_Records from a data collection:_

/-- R159, R156, R126, R127, R151, R149: the outputs at a tick stand as they are after the events of the tick. When the
tick reaches an event that is still to be taken, the pins and the serializers' outputs stand as before; whatever event
commands, requests for a switch and cancels follow, in whatever order, once no event is left each serializer shows its
outputs and each pin drives its route's level in the active bank as the state then is. So an edge or a word that a
switch of the same tick undoes appears at no pin, and neither does a switch that is cancelled. What is held back when
the next tick comes is shown then as far as its events were taken. The last clauses give what settling does, what each
event brings into the levels held back, and R157, R173: where a switch is the last event of its tick, each pin shows its
source as the incoming bank leaves it, whatever was written between the tick and the switch, the flags as they were at
the tick. That the outputs are held back, and shown late where events are late, is the model's (assumption 6). -/
def Obligations.PinsFollowTheEventsOfTheTick : Prop :=
  (∀ (c : Instr) (inp : TickIn) (s : State),
    c = .tick inp ∨ c = .stepTick inp ∧ s.steps ≠ [] ∨ (∃ n, c = .clockLoss n inp ∧ s.clock = .normal) →
    ∃ t : State, exec c s = .next t ∧ (t.view = none ↔ t.eventReached = false) ∧
      (t.eventReached = true →
        (s.view = none →
          t.pins = s.pins ∧ ∀ m : Fin 2, t.ser[m].data = s.ser[m].data ∧ t.ser[m].clk = s.ser[m].clk) ∧
          ∀ v, s.view = some v →
            (∀ i : Fin 12, t.pins[i] = (v.lines[i]).level v) ∧
              ∀ m : Fin 2, (t.ser[m].data, t.ser[m].clk) = v.ser[m]) ∧
      ∀ cs : List Instr, (∀ x ∈ cs, actsInTick x = true) →
        let u := t.carry cs
        u.eventReached = false →
          u.view = none ∧ (∀ m : Fin 2, (u.ser[m].data, u.ser[m].clk) = u.ser[m].outputs (u.label m)) ∧
            ∀ i : Fin 12, u.pins[i] = u.lineLevel i) ∧
    (∀ s : State,
      (s.eventReached = true ↔
        (∃ n : Fin 8,
            (∃ e, s.cad[n].pulse = some e ∧ e * 2 ^ 32 ≤ s.time.total) ∨
              (∃ k e, s.cad[n].st = .running k e ∧ e * 2 ^ 32 ≤ s.time.total ∧ s.cad[n].pulse = none ∧
                s.cad[n].endedNow = false) ∨
              ∃ k e, s.cad[n].st = .armed k e ∧ e * 2 ^ 32 ≤ s.time.total ∧
                (s.mayFire n ∨ ((s.cadRec n).policy = .whenTraced ∧ s.servo.traced = false))) ∨
          ∃ q ∈ s.switch, ∃ sec ns, q.trigger = .atTime sec ns ∧
            (q.due = true ∧ q.dueTick = true ∨
              q.due = false ∧ (sec * 10 ^ 9 + ns) * 2 ^ 32 ≤ s.time.total)) ∧
        (s.view = none ∨ s.eventReached = true → settleTick s = s) ∧
        ∀ v, s.view = some v → s.eventReached = false →
          let t := settleTick s
          t = { s with ser := t.ser, pins := t.pins, view := none } ∧
            (∀ i : Fin 12, t.pins[i] = (v.lines[i]).level v) ∧
            ∀ m : Fin 2, t.ser[m] = { s.ser[m] with data := v.ser[m].1, clk := v.ser[m].2 }) ∧
    (∀ (s t : State) (v : TickView), t.view = some v →
      ∃ w : TickView, endEvent s t = settleTick { t with view := some w } ∧
        w.locked = v.locked ∧ w.traced = v.traced ∧ w.backup = v.backup ∧
        let live (n : Fin 8) : Prop := ∃ e ∈ t.cad[n].pulse, t.time.total < e * 2 ^ 32
        (t.switch = s.switch →
          w.lines = v.lines ∧
            (∀ n : Fin 8,
              (t.cad[n] = s.cad[n] → w.active[n] = v.active[n]) ∧
                (t.cad[n] ≠ s.cad[n] → (w.active[n] = true ↔ live n))) ∧
            ∀ m : Fin 2,
              let same : Prop := t.ser[m].word = s.ser[m].word ∧ t.label m = s.label m
              (same → w.ser[m] = v.ser[m]) ∧ (¬ same → w.ser[m] = t.ser[m].outputs (t.label m))) ∧
        (t.switch ≠ s.switch →
          w.lines = t.banks[t.active].lines ∧ (∀ n : Fin 8, w.active[n] = true ↔ live n) ∧
            ∀ m : Fin 2, w.ser[m] = t.ser[m].outputs (t.label m))) ∧
    ∀ (s t : State) (v : TickView) (c : Instr),
      c = .atTimeReached ∨ (∃ n, c = .cadenceEdge n ∨ c = .oneshotFire n) → exec c s = .next t →
      s.view = some v → s.switch ≠ none → t.switch = none → t.view = none →
        let u : State :=
          { t with
            servo := { t.servo with locked := v.locked, traced := v.traced }
            clock := if v.backup = true then .backup none else .normal }
        (∀ i : Fin 12, t.pins[i] = u.lineLevel i) ∧
          ∀ m : Fin 2, (t.ser[m].data, t.ser[m].clk) = t.ser[m].outputs (t.label m)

_Task:_
For each line in the data that contains the string "settleTick", give a copy of that line.

_Final answer:_
        (s.view = none ∨ s.eventReached = true → settleTick s = s) ∧
          let t := settleTick s
      ∃ w : TickView, endEvent s t = settleTick { t with view := some w } ∧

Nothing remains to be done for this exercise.